(Dataset entries)

-- ==== Sys2Proof/Machine/IndexMemory.lean ====
section
/-! DEFINITION. The meanings of 45_index_memory.md. `I` is unchanged by every transfer through it (D24). -/

namespace Sys2Proof.Machine

/-- `LD I, nnn` (45_index_memory.md R210). -/
def execLdI (nnn : Addr) (s : State) : Result := .next (s.setI (addr16 nnn))

/-- `ADD I, Vx`: modulo 2^16, no flag, no bounds check (45_index_memory.md R211, D23). -/
def execAddI (x : Reg) (s : State) : Result := .next (s.setI (s.i + byte16 (s.getV x)))

/-- `LD F, Vx` (45_index_memory.md R212). -/
def execLdF (x : Reg) (s : State) : Result := .next (s.setI (glyphAddr (lowNibble (s.getV x))))

/-- Store bytes from `I` on: every address is checked before any byte is written (20_memory.md R54). -/
def State.storeAtI (s : State) (bs : List Byte) : Result :=
  if rangeInMemory s.i.toNat bs.length then .next (s.storeBytes s.i.toNat bs) else raise .outOfBoundsAccess

/-- `LD B, Vx` (45_index_memory.md R213). -/
def execLdB (x : Reg) (s : State) : Result := s.storeAtI (decimalDigits (s.getV x))

/-- `LD [I], Vx` (45_index_memory.md R214). -/
def execLdMemVx (x : Reg) (s : State) : Result := s.storeAtI (s.firstRegs x)

/-- `LD Vx, [I]` (45_index_memory.md R215). -/
def execLdVxMem (x : Reg) (s : State) : Result :=
  if rangeInMemory s.i.toNat (x.val + 1) then .next (s.loadV x fun j => s.byteAt (s.i.toNat + j))
  else raise .outOfBoundsAccess

end Sys2Proof.Machine
end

> DIRECTIONS
The response should be the lines from the one containing "(45_index_memory.md R215). -/" through the last line of the data, set down exactly and with no other line.

> EXERCISE SOLUTION
/-- `LD Vx, [I]` (45_index_memory.md R215). -/
def execLdVxMem (x : Reg) (s : State) : Result :=
  if rangeInMemory s.i.toNat (x.val + 1) then .next (s.loadV x fun j => s.byteAt (s.i.toNat + j))
  else raise .outOfBoundsAccess

end Sys2Proof.Machine
end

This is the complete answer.